◆ Assignment: Of the lines below, copy those that hold the word "hram".

◆ Supplied material:
/-- Settles O33: at the highest count RX_ERR stays, below it it adds 1. -/
theorem rxErrCountsAndSaturates : Obligations.RxErrCountsAndSaturates := by
  intro s
  have hlt := s.rxErrCnt.isLt
  by_cases hc : s.rxErrCnt = 0xFFFFFFFF#32
  · exact ⟨s.rxErrCnt, if_pos hc, by simp [hc]⟩
  · have hne : s.rxErrCnt.toNat ≠ 0xFFFFFFFF := fun h => hc (BitVec.eq_of_toNat_eq h)
    refine ⟨s.rxErrCnt + 1#32, by simp [exec, execRxErr, hc], ?_⟩
    rw [BitVec.toNat_add, BitVec.toNat_ofNat]
    omega

/-! ### START, TX_OK and TX_FAIL -/

/-- A packet built at 0x000-0x027 leaves the bytes from 0x028 on (41_builder R133). -/
theorem byteAt_putAll_txPacket {a : Nat} (ha : 0x28 ≤ a) (m : Memory) (k : PacketKind) (cfg : Cfg) (peerSeq : Word) :
    Memory.byteAt (Memory.putAll m Config.txBase (txPacket k cfg peerSeq)) a = Memory.byteAt m a :=
  byteAt_putAll_outside (.inr (by simpa [Config.txBase] using ha))

/-- No completion writes from 0x028 on (20_memory R77). -/
theorem exec_ram_frame {i : Instr} {s t : State} (hx : ExecEffect s i t) {a : Nat} (ha : 0x28 ≤ a) :
    Memory.byteAt t.ram a = Memory.byteAt s.ram a := by
  cases hx with
  | start =>
    rw [offerPacket_ram, build_ram]
    exact byteAt_putAll_txPacket ha _ _ _ _
  | rxAccepted =>
    rw [acceptSynAck_ram]
    exact byteAt_putAll_txPacket ha _ _ _ _
  | _ => rfl

/-- Settles O54: START in INIT and an accepting RX_PUSH are the two effects that store to PKT_RAM. -/
theorem commandsWriteOnlyTheTxPacket : Obligations.CommandsWriteOnlyTheTxPacket := by
  refine fun i s t h => ⟨fun a ha => exec_ram_frame (exec_effect h) ha, fun hne => ?_⟩
  cases exec_effect h with
  | start hs => exact .inl ⟨rfl, hs⟩
  | rxAccepted seq hs => exact .inr ⟨rfl, hs, rfl⟩
  | _ => exact absurd rfl hne

/-- A packet built and offered to the HOST (41_builder R133, R137, R140; 42_matcher R170). -/
theorem offerPacket_build (st : Session) (k : PacketKind) (cfg : Cfg) (peerSeq : Word) (s : State) :
    offerPacket st (build k cfg peerSeq s) =
      { s with
        txPend := true, txreqP := true, session := st
        ram := Memory.putAll s.ram 0 (txPacket k cfg peerSeq)
        ckAcc := sumOf (ipCovered k cfg peerSeq), accOvf := false
        ckResult := checksum (ipCovered k cfg peerSeq) } := by
  simp only [offerPacket, build, loadEngine, Config.txBase]

/-- Settles O27: the completion is the build between taking the channel and offering the packet. -/
theorem startBuildsTheSyn : Obligations.StartBuildsTheSyn := by
  refine fun s hs => ⟨?_, fun t h a ha => exec_ram_frame (exec_effect h) ha⟩
  rw [exec, execStart, if_pos hs, offerPacket_build]
  simp [setChanOwn, openSession]

/-- Settles O28: the report in each state that waits for one; the terminal entry gives the channel back. -/
theorem txReportsMoveTheSession : Obligations.TxReportsMoveTheSession := by
  refine fun s => ⟨fun hs ht => ?_, fun hs ht => ?_, fun hs => ?_, fun hs => ?_⟩
  · simp [exec, execTxOk, hs, beginWait, ht]
  · simp [exec, execTxOk, hs, beginWait, ht, enterTerminal, setChanOwn]
  · simp [exec, execTxOk, hs, enterTerminal, setChanOwn]
  · simp [exec, execTxFail, hs, enterTerminal, setChanOwn]

/-! ### Completions and ticks -/

theorem txreqP_errP_of_tick {s t : State} (h : TickEffect s t) : t.txreqP = s.txreqP ∧ t.errP = s.errP := by
  cases h <;> exact ⟨rfl, rfl⟩

/-- Settles O43: each effect of a completion leaves two of the three bits. -/
theorem oneStepSetsAtMostOnePendingBit : Obligations.OneStepSetsAtMostOnePendingBit := by
  refine ⟨fun i s t h => ?_, fun s => ?_⟩
  · cases exec_effect h with
    | startErr | txOkErr | txFailErr | srstErr => exact .inl ⟨rfl, rfl⟩
    | start | rxAccepted => exact .inr (.inl ⟨rfl, rfl⟩)
    | _ => exact .inr (.inr ⟨rfl, rfl⟩)
  · exact txreqP_errP_of_tick (tick_effect s)

/-- Settles O37: no effect of the three commands is on the wait. -/
theorem receiveCommandsKeepTheBudget : Obligations.ReceiveCommandsKeepTheBudget := by
  intro i s t hi h
  rcases hi with rfl | rfl | rfl
  all_goals cases exec_effect h <;> exact ⟨rfl, rfl, rfl, rfl, rfl⟩

end Sys2Proof.Machine
end

section
/-! PROOF. Ticks, reset and runs (42_matcher R175 to R178, 43_control R197, 70_reset R240, 10_state R49): what one
tick does, how a wait ends, and the invariants of the reachable states as the HOST reads them. -/

namespace Sys2Proof.Machine

open Sys2Proof.Claims

/-! ### Ticks -/

/-- A scheduled tick out of reset (42_matcher R175). -/
theorem step_tick {s : State} (hr : s.rst = false) (hn : s.nextEvent = .tick) :
    step s = .next (tick (afterTaking s)) := by
  rw [step_awake hr, hn]; rfl

/-- Settles O35: the three effects of a tick. -/
theorem tickCountsDownTheWait : Obligations.TickCountsDownTheWait := by
  intro s hr hn
  rw [step_tick hr hn]
  refine ⟨fun hs => ?_, fun hs h1 => ?_, fun hs h1 => ?_⟩
  · rw [tick_of_not_waiting (s := afterTaking s) hs]
  · rw [tick_of_last (s := afterTaking s) hs (BitVec.eq_of_toNat_eq h1)]
    simp [enterTerminal, setChanOwn]
  · have hne : s.remain ≠ 1#32 := fun h => by simp [h] at h1
    have hd : BitVec.ofNat 32 (s.remain.toNat - 1) = s.remain - 1#32 := by bv_omega
    rw [tick_of_more (s := afterTaking s) hs hne, hd]
    rfl

/-- Settles O36: the tick ends the session, and the RX_PUSH completing after it is outside SYN_SENT. -/
theorem expiringTickBeatsTheArrival : Obligations.ExpiringTickBeatsTheArrival := by
  intro s hr hsch hs hrem hb hc hw
  have hn : s.nextEvent = .tick := by simp [State.nextEvent, hsch, sameCycle]
  have first := step_tick hr hn
  rw [tick_of_last (s := afterTaking s) hs hrem] at first
  generalize hu : enterTerminal .timedOut _ = u at first
  have hun : u.nextEvent = .block := by simp [State.nextEvent, ← hu, hsch, sameCycle]
  have hd : decode u.latch.cmd = .ok .rxPush := by
    rw [← hu]
    exact (congrArg decode hc).trans (decodeOfEncodeIsTheCommand .rxPush)
  have hx : exec .rxPush (afterTaking u) = .next (afterTaking u) := exec_rxPush_of_ignored (by simp [← hu])
  have second := (stepCompletesTheLatchedCommand u (by simpa [← hu] using hr) hun).1 .rxPush
    (by simpa [← hu] using hb) hd (footprintHazard_of_nil _ (by simpa [← hu] using hw))
  rw [hx, mapNext_next] at second
  refine ⟨_, ((runSteps_succ first).trans (runSteps_succ second)).trans rfl, ?_⟩
  simp [← hu]

/-- Settles O38: by induction on the ticks, the last of which can be the one that expires. -/
theorem waitTimesOutAfterRemainTicks : Obligations.WaitTimesOutAfterRemainTicks := by
  intro n
  induction n with
  | zero =>
    intro s _ hs h1 _ _
    exact ⟨s, rfl, rfl, rfl, rfl, rfl, by rw [if_neg (by omega), hs]⟩
  | succ n ih =>
    intro s hr hs h1 hn hsch
    rw [List.replicate_succ] at hsch
    have hne : s.nextEvent = .tick := by simp [State.nextEvent, hsch]
    have first : step s = .next (tick (afterTaking s)) := step_tick hr hne
    rw [runSteps_succ first]
    by_cases hrem : s.remain = 1#32
    · have h0 : n = 0 := by simpa [hrem] using hn
      subst h0
      rw [tick_of_last (s := afterTaking s) hs hrem]
      exact ⟨_, rfl, rfl, rfl, rfl, by simp [hrem], by simp [hrem]⟩
    · have h2 : s.remain.toNat ≠ 1 := fun h => hrem (BitVec.eq_of_toNat_eq h)
      have hd : (s.remain - 1#32).toNat = s.remain.toNat - 1 := by bv_omega
      rw [tick_of_more (s := afterTaking s) hs hrem]
      obtain ⟨t, ht, hram, hp, htx, hleft, hend⟩ := ih
        { afterTaking s with
          remain := s.remain - 1#32, history := { s.history with ticks := s.history.ticks + 1 } }
        hr hs (by simp only [hd]; omega) (by simp only [hd]; omega) (by simp [afterTaking, hsch])
      simp only [hd] at hleft hend
      refine ⟨t, ht, hram, hp, htx, by omega, hend.trans (if_congr (by omega) rfl rfl)⟩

◆ Result:
      obtain ⟨t, ht, hram, hp, htx, hleft, hend⟩ := ih
      refine ⟨t, ht, hram, hp, htx, by omega, hend.trans (if_congr (by omega) rfl rfl)⟩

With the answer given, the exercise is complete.